It feels like these projects and the landscape were changing so quickly that nobody had time to stop and consider the scope of the libraries and where the boundaries should be. From my perspective these tools leak into the data engineering space and try to solve problems that have unique challenges and are better left to purpose built data engineering tools.

The data ecosystem has been solving many similar problems over the years so let’s compare the two workflows and find the overlap. Maybe we can take some lessons from DE.

When I think about a summary of what most of these LLM apps are doing, I’d bucket them like this:

  • Data extraction – e.g. pull message text from the slack API
  • Data cleansing – e.g. remove certain characters, extra spaces, encoding, etc.
  • Data enrichment – embedding
  • Data loading – write to vector databases
  • Application UX i.e. prompt chaining, retrieval, inference, memory, chat UI, etc.
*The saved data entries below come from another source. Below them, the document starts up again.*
-- ==== Sys2Proof/Laws/FrameEvents.lean ====
section
/-! SUPPORT. What each operation of Machine/Events.lean can touch. -/

namespace Sys2Proof.Machine

open Sys2Proof

theorem State.atTime_keeps (s : State) (t : Nat) : Keeps [.now] s (State.atTime s t) := by
  unfold State.atTime
  exact Keeps.mono (Keeps.set_now _ _) (by decide)

theorem State.coalTimer_keeps (s : State) (src : Nat) : Keeps [.now, .fns, .evt, .tx] s (State.coalTimer s src) :=
    by
  unfold State.coalTimer
  dsimp -proj only
  refine Keeps.ite ?_ ?_
  · refine Keeps.via (State.sendEvent_keeps _ _) (by decide) ?_
    exact Keeps.mono (State.atTime_keeps _ _) (by decide)
  · exact Keeps.refl _ _

theorem execEventCoalTimer_keeps (source : Nat) (s : State) : Keeps [.now, .fns, .evt, .tx] s (stateAfter
    (execEventCoalTimer source s) s) := by
  unfold execEventCoalTimer
  refine Keeps.engineCmd ?_
  exact Keeps.mono (State.coalTimer_keeps _ _) (by decide)

theorem State.setMask_keeps (s : State) (src : Nat) (m : Bool) : Keeps [.fns, .evt, .tx] s (State.setMask s src m)
    := by
  unfold State.setMask
  dsimp -proj only
  refine Keeps.ite ?_ ?_
  · refine Keeps.via (State.sendEvent_keeps _ _) (by decide) ?_
    exact Keeps.mono (State.setSource_keeps _ _ _) (by decide)
  · exact Keeps.mono (State.setSource_keeps _ _ _) (by decide)

theorem State.maskWrite_keeps (s : State) (fn value : Nat) : Keeps [.fns, .evt, .tx] s (State.maskWrite s fn value)
    := by
  unfold State.maskWrite
  dsimp -proj only
  refine Keeps.ite ?_ ?_
  · exact Keeps.refl _ _
  · refine Keeps.ite ?_ ?_
    · refine Keeps.ite ?_ ?_
      · exact Keeps.mono (State.setMask_keeps _ _ _) (by decide)
      · exact Keeps.refl _ _
    · refine Keeps.foldlVia (fun s a => ?_) ?_
      · exact Keeps.mono (State.setMask_keeps _ _ _) (by decide)
      · exact Keeps.refl _ _

theorem execEventMaskWrite_keeps (fn value : Nat) (s : State) : Keeps [.fns, .evt, .tx] s (stateAfter
    (execEventMaskWrite fn value s) s) := by
  unfold execEventMaskWrite
  refine Keeps.hostCmd ?_
  exact Keeps.mono (State.maskWrite_keeps _ _ _) (by decide)

theorem State.msixStateChange_keeps (s : State) (fn : Nat) (c : MsixChange) : Keeps [.fns, .evt, .tx] s
    (State.msixStateChange s fn c) := by
  unfold State.msixStateChange
  refine Keeps.ite ?_ ?_
  · unfold State.msixResend
    dsimp -proj only
    refine Keeps.via (State.setFn_keeps _ _ _) (by decide) ?_
    refine Keeps.foldlVia (fun s a => ?_) ?_
    · exact Keeps.mono (State.sent_keeps _ _) (by decide)
    · refine Keeps.foldlVia (fun s a => ?_) ?_
      · exact Keeps.mono (State.sendEvent_keeps _ _) (by decide)
      · exact Keeps.mono (State.setFn_keeps _ _ _) (by decide)
  · exact Keeps.refl _ _

theorem execMsixStateChange_keeps (fn : Nat) (change : MsixChange) (s : State) : Keeps [.fns, .evt, .tx] s
    (stateAfter (execMsixStateChange fn change s) s) := by
  unfold execMsixStateChange
  refine Keeps.hostCmd ?_
  exact Keeps.mono (State.msixStateChange_keeps _ _ _) (by decide)

theorem execTrigIn_keeps (s : State) : Keeps [.fns, .cfl, .evt, .snp, .pins, .tx] s (stateAfter (execTrigIn s) s) :=
    by
  unfold execTrigIn
  refine Keeps.engineCmd ?_
  exact Keeps.mono (State.requestCapture_keeps _ _) (by decide)

theorem execCapture_keeps (s : State) : Keeps [.fns, .cfl, .evt, .snp, .pins, .tx] s (stateAfter (execCapture s) s)
    := by
  unfold execCapture
  refine Keeps.hostCmd ?_
  exact Keeps.mono (State.requestCapture_keeps _ _) (by decide)

theorem execRelease_keeps (s : State) : Keeps [.snp] s (stateAfter (execRelease s) s) := by
  unfold execRelease
  dsimp -proj only
  refine Keeps.hostCmd ?_
  exact Keeps.mono (Keeps.set_snp _ _) (by decide)

theorem execTrigOutPulseEnd_keeps (s : State) : Keeps [.pins] s (stateAfter (execTrigOutPulseEnd s) s) := by
  unfold execTrigOutPulseEnd
  dsimp -proj only
  refine Keeps.next ?_
  exact Keeps.mono (Keeps.set_pins _ _) (by decide)

end Sys2Proof.Machine
end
And those buckets look a lot like what a traditional data team has been doing for years:

  • Data extraction – e.g. pull data from a variety of sources
  • Data enrichment and transformation – e.g. remove duplicates, add consistent names, aggregate complex data into consumable business metrics, etc.
  • Data loading – write to a data warehouse
  • Data visualization and consumption – charts and dashboards that tell a story about the data

For the purposes of my argument we can drop the application UX because in my opinion that’s the core competency of tools like LangChain and they do it well, use LangChain for that. On the data side we can also drop the data visualization phase because for many data teams the visualization step is passed over to analysts and BI engineers who have the hard job of working with data consumers to interpreting and presenting the data nicely.

That leaves us with the rest of the steps which in both cases can be narrowed down to the following:

  • Extraction
  • Transform – i.e. Cleaning and Enriching
  • Loading

In the data world we’ve iterated on this process over the years, originally calling it Extract Transform Load (ETL) and now transitioning to Extract Load Transform (ELT). The lesson we learned was that extraction is slow and expensive so we only want to do it once whereas the transformation and enrichment step is less expensive and requires more iteration. In addition, over time the cost of storage reduced significantly. Separating storage from compute became a major design consideration. With these realizations we re-designed our systems to decouple the two workflows and now most data teams Extract + Load raw data one time, then transform it many times.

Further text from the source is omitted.